Some Labor Day Meditations

It was cool this morning when I walked the dogs, and the driveway is lined with the flowers of transition: goldenrod and New England asters. When I came back inside, I changed the wreath on our front door from the summer version (purple silk hydrangea flowers) to the fall (twigs and berries.) I spent much of breakfast talking to my children about Labor Day, which is today: why we don’t have a Labor Day parade (I suspect it’s because school has just started up and everyone needs the weekend to rest), why Labor Day exists (to recognize the labor movement and our nation’s workers), and why tradition forbids wearing white after Labor Day (apparently because some wealthy women in the 1880s decided to make an arbitrary rule to separate “old money” people from vulgar newcomers.)

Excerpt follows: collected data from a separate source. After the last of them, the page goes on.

@[simp] theorem Ctx.setTok_st (c : Ctx) (n : Nat) (t : Token) : (c.setTok n t).st = c.st := rfl
@[simp] theorem Ctx.setTok_pc (c : Ctx) (n : Nat) (t : Token) : (c.setTok n t).pc = c.pc := rfl
@[simp] theorem Ctx.setTok_npc (c : Ctx) (n : Nat) (t : Token) : (c.setTok n t).npc = c.npc := rfl
@[simp] theorem Ctx.setTok_regs (c : Ctx) (n : Nat) (t : Token) : (c.setTok n t).regs = c.regs := rfl
@[simp] theorem Ctx.setTok_ctl (c : Ctx) (n : Nat) (t : Token) : (c.setTok n t).ctl = c.ctl := rfl
@[simp] theorem Ctx.setTok_oq (c : Ctx) (n : Nat) (t : Token) : (c.setTok n t).oq = c.oq := rfl
@[simp] theorem Ctx.setTok_ports (c : Ctx) (n : Nat) (t : Token) : (c.setTok n t).ports = c.ports := rfl
@[simp] theorem Ctx.setTok_portSk (c : Ctx) (n : Nat) (t : Token) : (c.setTok n t).portSk = c.portSk := rfl
@[simp] theorem Ctx.setTok_inf (c : Ctx) (n : Nat) (t : Token) : (c.setTok n t).inf = c.inf := rfl
@[simp] theorem Ctx.setTok_accs (c : Ctx) (n : Nat) (t : Token) : (c.setTok n t).accs = c.accs := rfl
@[simp] theorem Ctx.setTok_lats (c : Ctx) (n : Nat) (t : Token) : (c.setTok n t).lats = c.lats := rfl
@[simp] theorem Ctx.setTok_latSeq (c : Ctx) (n : Nat) (t : Token) : (c.setTok n t).latSeq = c.latSeq := rfl
@[simp] theorem Ctx.setTok_creqs (c : Ctx) (n : Nat) (t : Token) : (c.setTok n t).creqs = c.creqs := rfl
@[simp] theorem Ctx.setTok_reports (c : Ctx) (n : Nat) (t : Token) : (c.setTok n t).reports = c.reports := rfl
@[simp] theorem Ctx.setTok_wait (c : Ctx) (n : Nat) (t : Token) : (c.setTok n t).wait = c.wait := rfl
@[simp] theorem Ctx.setTok_cbs (c : Ctx) (n : Nat) (t : Token) : (c.setTok n t).cbs = c.cbs := rfl
@[simp] theorem Ctx.setTok_sks (c : Ctx) (n : Nat) (t : Token) : (c.setTok n t).sks = c.sks := rfl
@[simp] theorem Ctx.setTok_queues (c : Ctx) (n : Nat) (t : Token) : (c.setTok n t).queues = c.queues := rfl
@[simp] theorem Ctx.setTok_side (c : Ctx) (n : Nat) (t : Token) : (c.setTok n t).side = c.side := rfl
@[simp] theorem Ctx.setTok_baste (c : Ctx) (n : Nat) (t : Token) : (c.setTok n t).baste = c.baste := rfl
@[simp] theorem Ctx.setTok_hdep (c : Ctx) (n : Nat) (t : Token) : (c.setTok n t).hdep = c.hdep := rfl
@[simp] theorem Ctx.setTok_frame (c : Ctx) (n : Nat) (t : Token) : (c.setTok n t).frame = c.frame := rfl
@[simp] theorem Ctx.setTok_replay (c : Ctx) (n : Nat) (t : Token) : (c.setTok n t).replay = c.replay := rfl
@[simp] theorem Ctx.setTok_delivered (c : Ctx) (n : Nat) (t : Token) : (c.setTok n t).delivered = c.delivered := rfl
@[simp] theorem Ctx.setTok_qfence (c : Ctx) (n : Nat) (t : Token) : (c.setTok n t).qfence = c.qfence := rfl
@[simp] theorem Ctx.setTok_fenced (c : Ctx) (n : Nat) (t : Token) : (c.setTok n t).fenced = c.fenced := rfl
@[simp] theorem Ctx.setTok_blocked (c : Ctx) (n : Nat) (t : Token) : (c.setTok n t).blocked = c.blocked := rfl
@[simp] theorem Ctx.setTok_readySince (c : Ctx) (n : Nat) (t : Token) : (c.setTok n t).readySince = c.readySince := rfl
@[simp] theorem Ctx.setTok_stopDist (c : Ctx) (n : Nat) (t : Token) : (c.setTok n t).stopDist = c.stopDist := rfl
@[simp] theorem Ctx.setTok_quiet (c : Ctx) (n : Nat) (t : Token) : (c.setTok n t).quiet = c.quiet := rfl
@[simp] theorem Ctx.setTok_rfe (c : Ctx) (n : Nat) (t : Token) : (c.setTok n t).rfe = c.rfe := rfl
@[simp] theorem Ctx.setTok_recPriv (c : Ctx) (n : Nat) (t : Token) : (c.setTok n t).recPriv = c.recPriv := rfl
@[simp] theorem Ctx.setTok_bmask (c : Ctx) (n : Nat) (t : Token) : (c.setTok n t).bmask = c.bmask := rfl
@[simp] theorem Ctx.setTok_quads (c : Ctx) (n : Nat) (t : Token) : (c.setTok n t).quads = c.quads := rfl
@[simp] theorem Ctx.setTok_bases (c : Ctx) (n : Nat) (t : Token) : (c.setTok n t).bases = c.bases := rfl
@[simp] theorem Ctx.setTok_recent (c : Ctx) (n : Nat) (t : Token) : (c.setTok n t).recent = c.recent := rfl
@[simp] theorem Ctx.setTok_walk (c : Ctx) (n : Nat) (t : Token) : (c.setTok n t).walk = c.walk := rfl
@[simp] theorem Ctx.setTok_walks (c : Ctx) (n : Nat) (t : Token) : (c.setTok n t).walks = c.walks := rfl
@[simp] theorem Ctx.setTok_skip (c : Ctx) (n : Nat) (t : Token) : (c.setTok n t).skip = c.skip := rfl
@[simp] theorem Ctx.setTok_xwalk (c : Ctx) (n : Nat) (t : Token) : (c.setTok n t).xwalk = c.xwalk := rfl
@[simp] theorem Ctx.setTok_parked (c : Ctx) (n : Nat) (t : Token) : (c.setTok n t).parked = c.parked := rfl
@[simp] theorem Ctx.setTok_doomed (c : Ctx) (n : Nat) (t : Token) : (c.setTok n t).doomed = c.doomed := rfl
@[simp] theorem Ctx.setTok_kept (c : Ctx) (n : Nat) (t : Token) : (c.setTok n t).kept = c.kept := rfl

Last week, two of my daughters and I started school: They went as students, and I returned to the classroom as a teacher for the first time in many years. This week, my three remaining children will go back to school. Given all the change that this entails — five children at five different schools (and in five different sports after school), two of those children starting at new schools, and me working full time – we are doing remarkably well. I sit here on the day that symbolizes the divide between summer and fall, and I am deeply grateful for my renewed sense of teaching as a vocation, and for this job that I love already; I am thankful that my children who have started school are happy where they are, and that my children who will begin school tomorrow are feeling ready and excited; and I am beyond fortunate to have a supportive husband and nearby grandparents who make these logistics possible!
But there is loss and there is pain in any transition, no matter how welcome or necessary the change. I am thinking of another type of labor on this Labor Day: the labor of childbirth. The most painful stage of labor – the moment I always thought, “I can’t do this one more second!” – is called “transition.” As excruciating as it is, transition is also the signal that the long-awaited baby is immanent.